[Saved data entries]
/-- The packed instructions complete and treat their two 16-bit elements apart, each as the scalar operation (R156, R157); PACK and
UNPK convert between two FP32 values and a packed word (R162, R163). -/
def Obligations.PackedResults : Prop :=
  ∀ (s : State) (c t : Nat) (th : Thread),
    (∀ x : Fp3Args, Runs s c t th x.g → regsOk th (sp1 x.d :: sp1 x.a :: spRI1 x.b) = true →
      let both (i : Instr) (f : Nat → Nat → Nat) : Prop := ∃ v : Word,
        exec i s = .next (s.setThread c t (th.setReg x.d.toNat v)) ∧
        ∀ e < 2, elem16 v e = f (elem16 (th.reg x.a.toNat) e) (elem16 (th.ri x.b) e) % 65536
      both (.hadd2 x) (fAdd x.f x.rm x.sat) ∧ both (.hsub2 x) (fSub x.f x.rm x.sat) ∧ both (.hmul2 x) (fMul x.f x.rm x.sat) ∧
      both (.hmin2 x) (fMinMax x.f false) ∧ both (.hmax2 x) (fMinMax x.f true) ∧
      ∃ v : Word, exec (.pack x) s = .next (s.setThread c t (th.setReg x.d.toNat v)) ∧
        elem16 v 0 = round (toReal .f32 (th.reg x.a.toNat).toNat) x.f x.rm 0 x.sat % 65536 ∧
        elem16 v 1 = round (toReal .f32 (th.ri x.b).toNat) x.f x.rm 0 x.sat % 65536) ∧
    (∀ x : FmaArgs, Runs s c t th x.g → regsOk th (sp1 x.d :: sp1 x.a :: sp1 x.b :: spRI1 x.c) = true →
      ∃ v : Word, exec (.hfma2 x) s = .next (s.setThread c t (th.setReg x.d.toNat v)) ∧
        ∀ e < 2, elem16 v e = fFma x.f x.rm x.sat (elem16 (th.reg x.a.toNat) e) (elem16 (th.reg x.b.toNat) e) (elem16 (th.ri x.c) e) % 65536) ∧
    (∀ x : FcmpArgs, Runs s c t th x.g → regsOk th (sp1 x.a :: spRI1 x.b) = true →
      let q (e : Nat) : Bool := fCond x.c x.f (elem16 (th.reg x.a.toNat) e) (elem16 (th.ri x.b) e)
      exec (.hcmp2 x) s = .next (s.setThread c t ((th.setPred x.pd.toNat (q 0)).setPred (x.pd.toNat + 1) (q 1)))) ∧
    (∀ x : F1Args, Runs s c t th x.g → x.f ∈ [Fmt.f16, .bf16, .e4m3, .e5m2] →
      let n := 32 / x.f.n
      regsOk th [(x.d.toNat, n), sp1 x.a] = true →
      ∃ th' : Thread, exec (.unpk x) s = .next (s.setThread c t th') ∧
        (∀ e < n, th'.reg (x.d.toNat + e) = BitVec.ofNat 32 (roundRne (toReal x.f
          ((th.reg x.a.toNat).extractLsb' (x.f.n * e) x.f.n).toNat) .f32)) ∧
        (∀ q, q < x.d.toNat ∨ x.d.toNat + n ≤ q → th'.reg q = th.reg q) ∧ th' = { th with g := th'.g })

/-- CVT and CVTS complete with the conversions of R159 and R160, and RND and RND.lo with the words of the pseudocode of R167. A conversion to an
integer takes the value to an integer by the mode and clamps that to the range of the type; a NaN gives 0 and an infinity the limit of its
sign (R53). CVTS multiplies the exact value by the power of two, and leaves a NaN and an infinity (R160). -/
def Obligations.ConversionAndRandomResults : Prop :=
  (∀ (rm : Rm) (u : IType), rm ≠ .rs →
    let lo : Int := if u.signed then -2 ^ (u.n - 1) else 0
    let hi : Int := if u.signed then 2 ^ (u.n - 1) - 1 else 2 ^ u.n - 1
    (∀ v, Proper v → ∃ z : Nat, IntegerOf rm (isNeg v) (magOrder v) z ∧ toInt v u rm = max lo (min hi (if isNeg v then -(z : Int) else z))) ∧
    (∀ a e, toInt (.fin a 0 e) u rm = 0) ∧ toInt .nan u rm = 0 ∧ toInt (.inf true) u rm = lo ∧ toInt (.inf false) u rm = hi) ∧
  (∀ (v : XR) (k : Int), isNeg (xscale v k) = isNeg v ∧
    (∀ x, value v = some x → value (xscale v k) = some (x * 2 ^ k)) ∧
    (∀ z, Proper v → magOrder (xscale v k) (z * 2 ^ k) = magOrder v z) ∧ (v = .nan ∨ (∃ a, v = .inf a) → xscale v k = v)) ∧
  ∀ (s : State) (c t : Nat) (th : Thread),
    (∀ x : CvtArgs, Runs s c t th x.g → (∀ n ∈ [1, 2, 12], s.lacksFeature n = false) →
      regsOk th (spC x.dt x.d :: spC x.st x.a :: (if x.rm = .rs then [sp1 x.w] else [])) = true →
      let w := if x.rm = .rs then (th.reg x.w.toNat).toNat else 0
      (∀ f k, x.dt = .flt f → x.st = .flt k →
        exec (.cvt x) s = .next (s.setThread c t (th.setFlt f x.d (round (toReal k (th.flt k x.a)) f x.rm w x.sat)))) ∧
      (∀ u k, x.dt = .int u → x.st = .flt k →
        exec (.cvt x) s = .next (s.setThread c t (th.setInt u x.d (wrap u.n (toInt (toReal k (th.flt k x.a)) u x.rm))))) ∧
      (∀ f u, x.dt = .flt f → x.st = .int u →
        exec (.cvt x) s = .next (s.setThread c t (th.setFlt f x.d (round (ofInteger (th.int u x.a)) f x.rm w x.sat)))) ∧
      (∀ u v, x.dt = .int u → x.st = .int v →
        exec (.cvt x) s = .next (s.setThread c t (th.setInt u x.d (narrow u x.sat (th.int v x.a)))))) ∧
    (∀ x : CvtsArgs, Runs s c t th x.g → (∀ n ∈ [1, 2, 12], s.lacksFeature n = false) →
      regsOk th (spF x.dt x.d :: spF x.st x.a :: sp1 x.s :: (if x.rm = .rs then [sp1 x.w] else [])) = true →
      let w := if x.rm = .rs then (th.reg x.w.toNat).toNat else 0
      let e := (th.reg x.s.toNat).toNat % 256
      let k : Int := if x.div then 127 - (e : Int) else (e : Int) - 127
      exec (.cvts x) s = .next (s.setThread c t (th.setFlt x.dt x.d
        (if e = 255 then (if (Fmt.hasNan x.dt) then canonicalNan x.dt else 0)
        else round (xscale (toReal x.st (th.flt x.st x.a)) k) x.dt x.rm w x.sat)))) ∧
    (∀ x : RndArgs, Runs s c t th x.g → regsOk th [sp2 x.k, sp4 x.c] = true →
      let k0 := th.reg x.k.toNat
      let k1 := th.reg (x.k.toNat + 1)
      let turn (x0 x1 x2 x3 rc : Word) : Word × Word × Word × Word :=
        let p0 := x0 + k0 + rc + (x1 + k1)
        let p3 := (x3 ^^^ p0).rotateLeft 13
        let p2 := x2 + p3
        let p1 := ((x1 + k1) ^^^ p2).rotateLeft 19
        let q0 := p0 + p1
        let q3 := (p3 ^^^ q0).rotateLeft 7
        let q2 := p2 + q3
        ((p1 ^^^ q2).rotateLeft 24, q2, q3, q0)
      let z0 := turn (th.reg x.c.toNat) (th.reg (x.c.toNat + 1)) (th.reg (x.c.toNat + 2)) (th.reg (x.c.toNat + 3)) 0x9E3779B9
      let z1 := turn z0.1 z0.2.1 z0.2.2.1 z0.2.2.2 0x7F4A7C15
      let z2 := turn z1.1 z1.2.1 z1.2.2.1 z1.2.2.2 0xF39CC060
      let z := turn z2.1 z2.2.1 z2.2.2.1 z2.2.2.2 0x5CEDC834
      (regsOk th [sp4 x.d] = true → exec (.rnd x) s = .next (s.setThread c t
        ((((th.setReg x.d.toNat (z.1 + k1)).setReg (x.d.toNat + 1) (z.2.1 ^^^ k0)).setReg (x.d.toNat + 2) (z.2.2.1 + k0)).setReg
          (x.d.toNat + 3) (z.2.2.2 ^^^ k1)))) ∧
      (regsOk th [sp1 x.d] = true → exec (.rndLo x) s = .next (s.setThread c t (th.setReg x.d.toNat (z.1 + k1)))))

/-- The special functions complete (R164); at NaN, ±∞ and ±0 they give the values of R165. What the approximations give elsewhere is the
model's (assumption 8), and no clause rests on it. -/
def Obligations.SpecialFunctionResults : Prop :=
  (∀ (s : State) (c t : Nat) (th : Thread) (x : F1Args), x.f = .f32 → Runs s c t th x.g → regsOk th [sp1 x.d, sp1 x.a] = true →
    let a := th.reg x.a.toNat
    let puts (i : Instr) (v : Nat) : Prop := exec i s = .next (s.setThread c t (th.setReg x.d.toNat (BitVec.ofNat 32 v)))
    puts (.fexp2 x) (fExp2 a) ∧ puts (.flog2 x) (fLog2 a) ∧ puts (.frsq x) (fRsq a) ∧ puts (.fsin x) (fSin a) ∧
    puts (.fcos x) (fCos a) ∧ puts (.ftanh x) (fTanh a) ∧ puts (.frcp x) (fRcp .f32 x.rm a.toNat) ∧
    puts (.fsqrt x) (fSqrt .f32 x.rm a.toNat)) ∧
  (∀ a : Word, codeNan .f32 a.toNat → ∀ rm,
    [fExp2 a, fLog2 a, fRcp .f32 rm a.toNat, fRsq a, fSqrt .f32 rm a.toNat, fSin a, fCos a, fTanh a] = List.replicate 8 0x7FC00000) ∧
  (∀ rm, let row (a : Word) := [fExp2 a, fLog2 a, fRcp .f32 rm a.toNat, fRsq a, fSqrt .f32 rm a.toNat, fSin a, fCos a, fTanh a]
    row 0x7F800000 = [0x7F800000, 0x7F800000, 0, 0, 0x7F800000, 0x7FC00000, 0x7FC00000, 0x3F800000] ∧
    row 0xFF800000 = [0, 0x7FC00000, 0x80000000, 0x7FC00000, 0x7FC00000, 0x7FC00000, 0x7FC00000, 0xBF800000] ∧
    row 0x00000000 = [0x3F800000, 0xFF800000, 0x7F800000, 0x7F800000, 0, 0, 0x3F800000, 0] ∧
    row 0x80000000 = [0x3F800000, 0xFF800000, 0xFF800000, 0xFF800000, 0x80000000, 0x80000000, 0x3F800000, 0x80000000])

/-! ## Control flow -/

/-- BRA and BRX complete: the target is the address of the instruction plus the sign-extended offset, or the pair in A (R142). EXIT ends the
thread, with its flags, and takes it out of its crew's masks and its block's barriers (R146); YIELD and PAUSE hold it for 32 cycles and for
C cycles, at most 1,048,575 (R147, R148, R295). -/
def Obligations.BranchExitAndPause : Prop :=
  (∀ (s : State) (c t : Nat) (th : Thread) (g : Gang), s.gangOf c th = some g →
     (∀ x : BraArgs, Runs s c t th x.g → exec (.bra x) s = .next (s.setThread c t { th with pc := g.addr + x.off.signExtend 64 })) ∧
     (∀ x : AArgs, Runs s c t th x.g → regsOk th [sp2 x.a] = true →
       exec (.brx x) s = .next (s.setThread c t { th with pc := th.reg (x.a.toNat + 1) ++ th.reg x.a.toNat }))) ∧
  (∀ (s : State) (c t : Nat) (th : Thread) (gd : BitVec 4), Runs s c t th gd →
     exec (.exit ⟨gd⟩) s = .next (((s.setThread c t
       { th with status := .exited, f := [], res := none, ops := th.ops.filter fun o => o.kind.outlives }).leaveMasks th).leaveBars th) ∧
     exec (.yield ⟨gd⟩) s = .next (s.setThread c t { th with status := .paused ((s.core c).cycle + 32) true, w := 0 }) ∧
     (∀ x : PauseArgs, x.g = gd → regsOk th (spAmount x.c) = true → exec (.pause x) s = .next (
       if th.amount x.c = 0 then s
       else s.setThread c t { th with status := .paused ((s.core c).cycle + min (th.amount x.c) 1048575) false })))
* * *
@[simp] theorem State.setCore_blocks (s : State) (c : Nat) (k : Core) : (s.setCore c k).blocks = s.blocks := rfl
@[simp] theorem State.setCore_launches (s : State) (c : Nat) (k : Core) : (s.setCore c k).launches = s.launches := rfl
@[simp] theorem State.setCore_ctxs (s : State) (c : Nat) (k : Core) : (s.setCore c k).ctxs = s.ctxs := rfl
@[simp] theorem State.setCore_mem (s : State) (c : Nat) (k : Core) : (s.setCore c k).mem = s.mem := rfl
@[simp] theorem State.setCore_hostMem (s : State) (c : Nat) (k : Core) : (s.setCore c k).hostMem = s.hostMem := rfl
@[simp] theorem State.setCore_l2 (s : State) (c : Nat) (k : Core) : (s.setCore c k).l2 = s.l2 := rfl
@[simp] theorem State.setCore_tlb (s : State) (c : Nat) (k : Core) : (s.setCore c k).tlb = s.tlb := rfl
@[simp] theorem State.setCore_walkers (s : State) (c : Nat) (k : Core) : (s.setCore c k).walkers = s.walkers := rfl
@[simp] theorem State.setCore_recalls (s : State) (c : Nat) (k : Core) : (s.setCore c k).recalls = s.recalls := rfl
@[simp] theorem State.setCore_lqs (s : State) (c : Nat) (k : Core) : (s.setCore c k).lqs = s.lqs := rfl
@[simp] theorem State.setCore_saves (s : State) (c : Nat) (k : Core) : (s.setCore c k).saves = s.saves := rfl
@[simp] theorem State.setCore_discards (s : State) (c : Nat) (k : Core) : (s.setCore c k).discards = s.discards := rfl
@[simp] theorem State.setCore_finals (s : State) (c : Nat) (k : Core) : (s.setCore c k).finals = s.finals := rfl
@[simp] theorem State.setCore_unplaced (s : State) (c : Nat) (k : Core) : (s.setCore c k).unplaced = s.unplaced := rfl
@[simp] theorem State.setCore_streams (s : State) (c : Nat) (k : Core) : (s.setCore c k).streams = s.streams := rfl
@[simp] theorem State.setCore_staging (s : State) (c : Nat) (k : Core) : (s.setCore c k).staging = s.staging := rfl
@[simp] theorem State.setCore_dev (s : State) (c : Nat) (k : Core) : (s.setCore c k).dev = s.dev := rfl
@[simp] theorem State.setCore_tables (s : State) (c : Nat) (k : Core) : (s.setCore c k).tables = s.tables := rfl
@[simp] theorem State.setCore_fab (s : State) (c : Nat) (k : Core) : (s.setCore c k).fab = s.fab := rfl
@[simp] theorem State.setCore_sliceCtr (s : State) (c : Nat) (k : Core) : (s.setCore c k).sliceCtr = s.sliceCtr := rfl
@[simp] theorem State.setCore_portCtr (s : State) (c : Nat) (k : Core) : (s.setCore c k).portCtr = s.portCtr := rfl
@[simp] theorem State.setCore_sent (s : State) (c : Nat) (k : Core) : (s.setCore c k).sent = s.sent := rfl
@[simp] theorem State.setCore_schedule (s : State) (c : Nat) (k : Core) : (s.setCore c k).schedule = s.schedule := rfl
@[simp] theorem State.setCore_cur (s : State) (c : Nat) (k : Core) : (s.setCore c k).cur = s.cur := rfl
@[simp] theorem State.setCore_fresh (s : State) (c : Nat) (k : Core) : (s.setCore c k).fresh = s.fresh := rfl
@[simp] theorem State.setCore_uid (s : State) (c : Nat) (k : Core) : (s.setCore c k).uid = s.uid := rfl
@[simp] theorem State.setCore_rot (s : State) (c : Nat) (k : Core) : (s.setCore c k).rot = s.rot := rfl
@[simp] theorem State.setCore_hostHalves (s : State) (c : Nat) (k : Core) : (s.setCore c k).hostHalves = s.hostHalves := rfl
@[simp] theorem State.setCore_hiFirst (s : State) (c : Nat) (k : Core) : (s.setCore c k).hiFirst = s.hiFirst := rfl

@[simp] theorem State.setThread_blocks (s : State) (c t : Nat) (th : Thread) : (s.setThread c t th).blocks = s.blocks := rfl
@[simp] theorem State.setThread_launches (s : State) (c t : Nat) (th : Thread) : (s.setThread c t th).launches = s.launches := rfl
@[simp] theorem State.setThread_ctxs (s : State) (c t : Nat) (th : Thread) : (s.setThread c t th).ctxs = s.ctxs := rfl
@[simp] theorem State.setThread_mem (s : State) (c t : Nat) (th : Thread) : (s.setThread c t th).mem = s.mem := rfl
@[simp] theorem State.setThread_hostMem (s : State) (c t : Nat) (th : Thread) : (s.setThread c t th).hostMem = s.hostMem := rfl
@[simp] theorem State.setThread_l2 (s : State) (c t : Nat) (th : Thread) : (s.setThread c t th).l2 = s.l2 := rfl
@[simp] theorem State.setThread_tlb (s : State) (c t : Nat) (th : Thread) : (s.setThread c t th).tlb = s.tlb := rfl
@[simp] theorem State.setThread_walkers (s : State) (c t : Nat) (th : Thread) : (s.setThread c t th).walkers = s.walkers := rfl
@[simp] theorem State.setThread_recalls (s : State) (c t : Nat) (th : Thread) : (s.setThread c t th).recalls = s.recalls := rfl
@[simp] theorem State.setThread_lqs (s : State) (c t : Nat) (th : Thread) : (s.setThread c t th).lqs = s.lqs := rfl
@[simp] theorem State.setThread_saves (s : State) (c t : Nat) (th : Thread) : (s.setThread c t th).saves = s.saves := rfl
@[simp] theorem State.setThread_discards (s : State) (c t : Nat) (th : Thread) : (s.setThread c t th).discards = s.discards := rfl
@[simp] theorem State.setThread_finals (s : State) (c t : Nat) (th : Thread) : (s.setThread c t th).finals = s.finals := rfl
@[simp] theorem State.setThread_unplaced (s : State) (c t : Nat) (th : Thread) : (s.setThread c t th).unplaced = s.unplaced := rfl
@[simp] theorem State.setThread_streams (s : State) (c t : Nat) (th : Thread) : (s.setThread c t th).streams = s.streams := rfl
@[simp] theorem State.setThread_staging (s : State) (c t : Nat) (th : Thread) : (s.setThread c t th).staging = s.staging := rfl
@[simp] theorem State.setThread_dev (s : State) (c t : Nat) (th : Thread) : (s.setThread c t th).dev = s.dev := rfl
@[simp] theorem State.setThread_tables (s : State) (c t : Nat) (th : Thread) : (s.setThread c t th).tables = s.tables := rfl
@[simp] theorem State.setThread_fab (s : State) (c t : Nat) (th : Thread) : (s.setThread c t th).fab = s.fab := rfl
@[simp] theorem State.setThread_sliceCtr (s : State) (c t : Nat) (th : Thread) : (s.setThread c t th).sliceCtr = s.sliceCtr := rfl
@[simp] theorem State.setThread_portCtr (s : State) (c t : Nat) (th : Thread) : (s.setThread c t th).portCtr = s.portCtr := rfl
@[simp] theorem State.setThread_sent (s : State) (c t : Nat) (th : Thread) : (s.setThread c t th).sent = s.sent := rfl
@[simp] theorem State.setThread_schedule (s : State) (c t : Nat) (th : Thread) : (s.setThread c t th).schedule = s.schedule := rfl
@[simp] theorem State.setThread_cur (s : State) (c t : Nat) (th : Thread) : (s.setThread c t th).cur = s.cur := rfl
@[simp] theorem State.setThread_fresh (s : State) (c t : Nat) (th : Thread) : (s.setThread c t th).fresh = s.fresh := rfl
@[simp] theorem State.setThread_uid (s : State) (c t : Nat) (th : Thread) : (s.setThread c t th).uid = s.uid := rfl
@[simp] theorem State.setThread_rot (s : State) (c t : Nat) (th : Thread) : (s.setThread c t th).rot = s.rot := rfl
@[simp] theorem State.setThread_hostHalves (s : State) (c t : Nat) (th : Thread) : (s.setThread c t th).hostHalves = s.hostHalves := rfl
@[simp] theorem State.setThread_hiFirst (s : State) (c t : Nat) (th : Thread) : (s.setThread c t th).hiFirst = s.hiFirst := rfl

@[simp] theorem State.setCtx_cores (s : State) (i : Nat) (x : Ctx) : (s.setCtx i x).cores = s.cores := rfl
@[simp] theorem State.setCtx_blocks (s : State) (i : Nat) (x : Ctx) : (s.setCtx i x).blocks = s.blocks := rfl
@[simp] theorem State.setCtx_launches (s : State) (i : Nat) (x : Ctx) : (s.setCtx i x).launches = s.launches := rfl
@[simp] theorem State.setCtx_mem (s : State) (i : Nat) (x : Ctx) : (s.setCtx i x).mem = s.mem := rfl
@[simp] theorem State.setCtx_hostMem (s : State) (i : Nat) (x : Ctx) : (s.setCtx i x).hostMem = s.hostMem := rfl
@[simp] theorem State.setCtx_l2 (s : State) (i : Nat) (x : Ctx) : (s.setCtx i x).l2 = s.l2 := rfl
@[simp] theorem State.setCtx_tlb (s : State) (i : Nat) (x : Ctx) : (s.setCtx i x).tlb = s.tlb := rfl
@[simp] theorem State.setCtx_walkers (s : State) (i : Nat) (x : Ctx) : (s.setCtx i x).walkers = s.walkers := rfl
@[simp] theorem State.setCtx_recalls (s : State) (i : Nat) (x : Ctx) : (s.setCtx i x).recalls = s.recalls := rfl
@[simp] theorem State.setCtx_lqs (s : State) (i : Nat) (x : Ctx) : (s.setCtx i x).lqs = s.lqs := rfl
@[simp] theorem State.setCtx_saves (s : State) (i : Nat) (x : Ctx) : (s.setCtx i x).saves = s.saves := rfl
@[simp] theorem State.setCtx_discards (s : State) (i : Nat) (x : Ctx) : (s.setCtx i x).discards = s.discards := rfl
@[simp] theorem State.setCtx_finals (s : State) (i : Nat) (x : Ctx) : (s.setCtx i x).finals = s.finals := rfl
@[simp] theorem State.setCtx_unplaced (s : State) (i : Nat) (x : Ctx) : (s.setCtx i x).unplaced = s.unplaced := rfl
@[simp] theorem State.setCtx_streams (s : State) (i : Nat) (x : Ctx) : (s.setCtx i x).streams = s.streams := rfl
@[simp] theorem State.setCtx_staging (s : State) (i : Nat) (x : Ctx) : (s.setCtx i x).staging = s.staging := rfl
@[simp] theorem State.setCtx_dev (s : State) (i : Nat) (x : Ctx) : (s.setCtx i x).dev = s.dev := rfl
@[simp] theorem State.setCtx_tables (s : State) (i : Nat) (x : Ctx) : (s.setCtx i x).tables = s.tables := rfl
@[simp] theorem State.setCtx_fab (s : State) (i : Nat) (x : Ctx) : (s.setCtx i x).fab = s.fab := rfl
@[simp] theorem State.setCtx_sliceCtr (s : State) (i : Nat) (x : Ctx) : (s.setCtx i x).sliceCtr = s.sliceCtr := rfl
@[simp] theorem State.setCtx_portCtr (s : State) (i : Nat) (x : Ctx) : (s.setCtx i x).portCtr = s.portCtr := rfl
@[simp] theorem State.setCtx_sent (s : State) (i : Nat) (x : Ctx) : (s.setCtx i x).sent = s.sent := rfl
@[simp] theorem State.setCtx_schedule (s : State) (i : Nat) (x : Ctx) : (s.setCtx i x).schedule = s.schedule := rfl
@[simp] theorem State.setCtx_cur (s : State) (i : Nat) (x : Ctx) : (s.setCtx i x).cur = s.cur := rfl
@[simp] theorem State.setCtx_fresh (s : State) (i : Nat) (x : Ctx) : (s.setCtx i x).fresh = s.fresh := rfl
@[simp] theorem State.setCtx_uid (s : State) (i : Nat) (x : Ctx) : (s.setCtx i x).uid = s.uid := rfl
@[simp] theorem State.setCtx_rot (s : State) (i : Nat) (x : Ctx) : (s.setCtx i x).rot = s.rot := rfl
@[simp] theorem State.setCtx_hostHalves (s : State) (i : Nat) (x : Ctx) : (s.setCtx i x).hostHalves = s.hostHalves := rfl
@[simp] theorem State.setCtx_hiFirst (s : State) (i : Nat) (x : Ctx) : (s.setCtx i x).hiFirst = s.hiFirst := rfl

• TASK PROMPT
Reproduce only the lines above spanning from the line containing "x).fresh = s.fresh := rfl" through the line containing "x).hiFirst = s.hiFirst := rfl", word for word.

• REPLY
@[simp] theorem State.setCtx_fresh (s : State) (i : Nat) (x : Ctx) : (s.setCtx i x).fresh = s.fresh := rfl
@[simp] theorem State.setCtx_uid (s : State) (i : Nat) (x : Ctx) : (s.setCtx i x).uid = s.uid := rfl
@[simp] theorem State.setCtx_rot (s : State) (i : Nat) (x : Ctx) : (s.setCtx i x).rot = s.rot := rfl
@[simp] theorem State.setCtx_hostHalves (s : State) (i : Nat) (x : Ctx) : (s.setCtx i x).hostHalves = s.hostHalves := rfl
@[simp] theorem State.setCtx_hiFirst (s : State) (i : Nat) (x : Ctx) : (s.setCtx i x).hiFirst = s.hiFirst := rfl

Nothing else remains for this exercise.